A Talk by Dr. Charlotte Wincott of Rockefeller University.
Addiction is a worldwide problem, devastating the lives of those who suffer from it. In 2013, over 15,000 people died from heroin or prescription opioid overdoses in the United States. Addiction is not only deadly, it is also costly; drug-related crime and healthcare expenses cost Americans over 700 billion dollars per year, according to The National Institute on Drug Abuse. Genetics and environmental factors have been shown to contribute to individuals’ propensity to become dependent on drugs of abuse, with few available treatment options. For these reasons, understanding the basic science underlying the trajectory that leads individuals to compulsive drug use and addiction is very important. These issues will be discussed in an engaging talk by Dr. Charlotte Wincott, addiction scientist at Rockefeller University and Vice President of Know Science.
Dr.
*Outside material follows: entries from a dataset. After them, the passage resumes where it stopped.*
-- ==== Sys2Proof/Laws/Memory.lean ====
section
/-! SUPPORT. The laws of the buffers: read after write, the canonical form, and reading a stretch of bytes. -/

namespace Sys2Proof.Machine

@[simp] theorem Memory.read_nil (a : Nat) : Memory.read [] a = none := rfl

/-- A read of the byte just written gives it. -/
@[simp] theorem Memory.read_write_same (m : Memory) (a : Nat) (v : Byte) : (m.write a v).read a = some v := by
  induction m with
  | nil => simp [Memory.write, Memory.read]
  | cons c m ih =>
    obtain ⟨k, u⟩ := c
    simp only [Memory.write]
    split
    · simp [Memory.read]
    · split
      · simp [Memory.read]
      · have : k ≠ a := fun h => ‹¬a = k› h.symm
        simp [Memory.read, this, ih]

/-- A write leaves every other index as it was. -/
theorem Memory.read_write_other (m : Memory) {a b : Nat} (v : Byte) (h : b ≠ a) : (m.write a v).read b = m.read b := by
  induction m with
  | nil => simp [Memory.write, Memory.read, Ne.symm h]
  | cons c m ih =>
    obtain ⟨k, u⟩ := c
    simp only [Memory.write]
    split
    · simp [Memory.read, Ne.symm h]
    · split
      · subst a; simp [Memory.read, Ne.symm h]
      · simp [Memory.read, ih]

/-- The first index of a buffer after a write: the written one or the one that was first. -/
theorem Memory.write_head (m : Memory) (a : Nat) (v : Byte) :
    ∃ u m', m.write a v = (a, u) :: m' ∨ ∃ k w r, m = (k, w) :: r ∧ k < a ∧ m.write a v = (k, u) :: m' := by
  cases m with
  | nil => exact ⟨v, [], .inl rfl⟩
  | cons c r =>
    obtain ⟨k, w⟩ := c
    by_cases h1 : a < k
    · exact ⟨v, (k, w) :: r, .inl (by simp [Memory.write, h1])⟩
    · by_cases h2 : a = k
      · exact ⟨v, r, .inl (by simp [Memory.write, h2])⟩
      · exact ⟨w, Memory.write r a v, .inr ⟨k, w, r, rfl, by omega, by simp [Memory.write, h1, h2]⟩⟩

/-- A write keeps the canonical form. -/
theorem Memory.write_wf (m : Memory) (a : Nat) (v : Byte) (h : m.wf = true) : (m.write a v).wf = true := by
  induction m with
  | nil => rfl
  | cons c m ih =>
    obtain ⟨k, u⟩ := c
    have tail : Memory.wf m = true ∧ ∀ k' v' r, m = (k', v') :: r → k < k' := by
      cases m with
      | nil => exact ⟨rfl, nofun⟩
      | cons d r =>
        simp only [Memory.wf, Bool.and_eq_true, decide_eq_true_eq] at h
        refine ⟨h.2, ?_⟩
        rintro k' v' r' ⟨⟩
        exact h.1
    by_cases h1 : a < k
    · simp only [Memory.write, h1, if_true, Memory.wf, decide_true, Bool.true_and]
      exact h
    · by_cases h2 : a = k
      · subst h2
        simp only [Memory.write, Nat.lt_irrefl, if_false, if_true]
        cases m with
        | nil => rfl
        | cons d r =>
          obtain ⟨k', v'⟩ := d
          simp only [Memory.wf, Bool.and_eq_true, decide_eq_true_eq]
          exact ⟨tail.2 k' v' r rfl, tail.1⟩
      · have hw := ih tail.1
        simp only [Memory.write, h1, h2, if_false]
        obtain ⟨w, m', e | ⟨k', v', r, hm, _, e⟩⟩ := Memory.write_head m a v
        · rw [e] at hw ⊢
          simp only [Memory.wf, Bool.and_eq_true, decide_eq_true_eq]
          exact ⟨by omega, hw⟩
        · rw [e] at hw ⊢
          simp only [Memory.wf, Bool.and_eq_true, decide_eq_true_eq]
          exact ⟨tail.2 _ _ _ hm, hw⟩

/-- The indices of a buffer after a write: those before, and the one written. -/
theorem Memory.mem_write {m : Memory} {a : Nat} {v : Byte} {c : Host.Cell} (h : c ∈ m.write a v) :
    c = (a, v) ∨ c ∈ m := by
  induction m with
  | nil => simpa [Memory.write] using h
  | cons d m ih =>
    obtain ⟨k, u⟩ := d
    simp only [Memory.write] at h
    split at h
    · simpa using h
    · split at h
      · have := List.mem_cons.1 h
        exact this.imp_right (List.mem_cons_of_mem _)
      · rcases List.mem_cons.1 h with h | h
        · exact .inr (by simp [h])
        · exact (ih h).imp_right (List.mem_cons_of_mem _)

/-- What a stretch of `n` written bytes is: its length, and every byte by its index. -/
theorem Memory.readSeq_eq_some (m : Memory) (a n : Nat) (x : List Byte) :
    m.readSeq a n = some x ↔ x.length = n ∧ ∀ i, i < n → m.read (a + i) = x[i]? := by
  induction n generalizing a x with
  | zero => cases x <;> simp [Memory.readSeq]
  | succ n ih =>
    simp only [Memory.readSeq]
    constructor
    · intro h
      split at h
      · rename_i b y hb hy
        obtain rfl : b :: y = x := by simpa using h
        obtain ⟨hl, hr⟩ := (ih _ _).1 hy
        refine ⟨by simp [hl], fun i hi => ?_⟩
        cases i with
        | zero => simpa using hb
        | succ i =>
          have := hr i (by omega)
          simpa [Nat.add_assoc, Nat.add_comm 1 i] using this
      · cases h
    · rintro ⟨hl, hr⟩
      cases x with
      | nil => simp at hl
      | cons b y =>
        have hb : m.read a = some b := by simpa using hr 0 (by omega)
        have hy : m.readSeq (a + 1) n = some y := by
          refine (ih _ _).2 ⟨by simpa using hl, fun i hi => ?_⟩
          have := hr (i + 1) (by omega)
          simpa [Nat.add_assoc, Nat.add_comm 1 i] using this
        rw [hb, hy]

@[simp] theorem Memory.readSeq_zero (m : Memory) (a : Nat) : m.readSeq a 0 = some [] := rfl

/-- A byte of a stretch. -/
theorem Memory.read_of_readSeq {m : Memory} {n i : Nat} {x : List Byte} (h : m.readSeq 0 n = some x) (hi : i < n) :
    m.read i = x[i]? := by
  simpa using ((Memory.readSeq_eq_some m 0 n x).1 h).2 i hi

/-- The length of a stretch. -/
theorem Memory.length_of_readSeq {m : Memory} {a n : Nat} {x : List Byte} (h : m.readSeq a n = some x) : x.length = n :=
  ((Memory.readSeq_eq_some m a n x).1 h).1

/-- Writing the byte after a stretch makes it one longer. -/
theorem Memory.readSeq_write_next {m : Memory} {n : Nat} {x : List Byte} (v : Byte) (h : m.readSeq 0 n = some x) :
    (m.write n v).readSeq 0 (n + 1) = some (x ++ [v]) := by
  obtain ⟨hl, hr⟩ := (Memory.readSeq_eq_some m 0 n x).1 h
  refine (Memory.readSeq_eq_some _ _ _ _).2 ⟨by simp [hl], fun i hi => ?_⟩
  by_cases e : i = n
  · subst e; simp [hl]
  · have hin : i < n := by omega
    rw [Nat.zero_add, Memory.read_write_other _ _ e, List.getElem?_append_left (by omega)]
    simpa using hr i hin

/-- A shorter stretch is the first part of a longer one. -/
theorem Memory.readSeq_take {m : Memory} {n k : Nat} {x : List Byte} (h : m.readSeq 0 n = some x) (hk : k ≤ n) :
    m.readSeq 0 k = some (x.take k) := by
  obtain ⟨hl, hr⟩ := (Memory.readSeq_eq_some m 0 n x).1 h
  refine (Memory.readSeq_eq_some _ _ _ _).2 ⟨by simp [hl, hk], fun i hi => ?_⟩
  rw [List.getElem?_take_of_lt hi]
  exact hr i (by omega)

/-- The buffers are in canonical form right after reset. -/
theorem reset_buffers_wf :
    Memory.wf State.reset.ibuf = true ∧ Memory.wf State.reset.mbuf = true ∧ Memory.wf State.reset.obuf = true :=
  ⟨rfl, rfl, rfl⟩

/-- A write to one buffer keeps all three in canonical form. -/
theorem State.memWrite_buffers_wf (s : State) (sp : Space) (a : Nat) (v : Byte)
    (h : ∀ q, Memory.wf (s.buffer q) = true) (q : Space) : Memory.wf ((s.memWrite sp a v).buffer q) = true := by
  have hq := h q
  cases sp <;> cases q <;> first | exact hq | exact Memory.write_wf _ _ _ hq

end Sys2Proof.Machine
end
Charlotte Wincott, Scientist at the Rockefeller University, holds a B.S. degree from Virginia Commonwealth University in psychology and a Ph.D. from New York University in neuroscience, where she studied the role of glutamate receptors in learning, memory, and reward-related behavior. She is currently a postdoctoral research fellow at The Rockefeller University where she is thrilled to have the opportunity to study heroin addiction. As an undergraduate at VCU, Charlotte served as President and Event Coordinator of the National Alliance on Mental Illness (NAMI) and was active in her community, spearheading numerous service projects to raise awareness for suicide prevention and domestic abuse. Charlotte also organized a variety of fundraising drives to benefit The Virginia Holocaust Museum, the homeless, and local food banks. Charlotte has been an instructor of chemistry, biology, neuroscience, and psychology and currently teaches at Fordham University in addition to conducting her research studies at Rockefeller. In Charlotte’s free time, she enjoys spending time with her young son Wolfgang and is also a musician, having recorded multiple albums/EPs in her lifetime.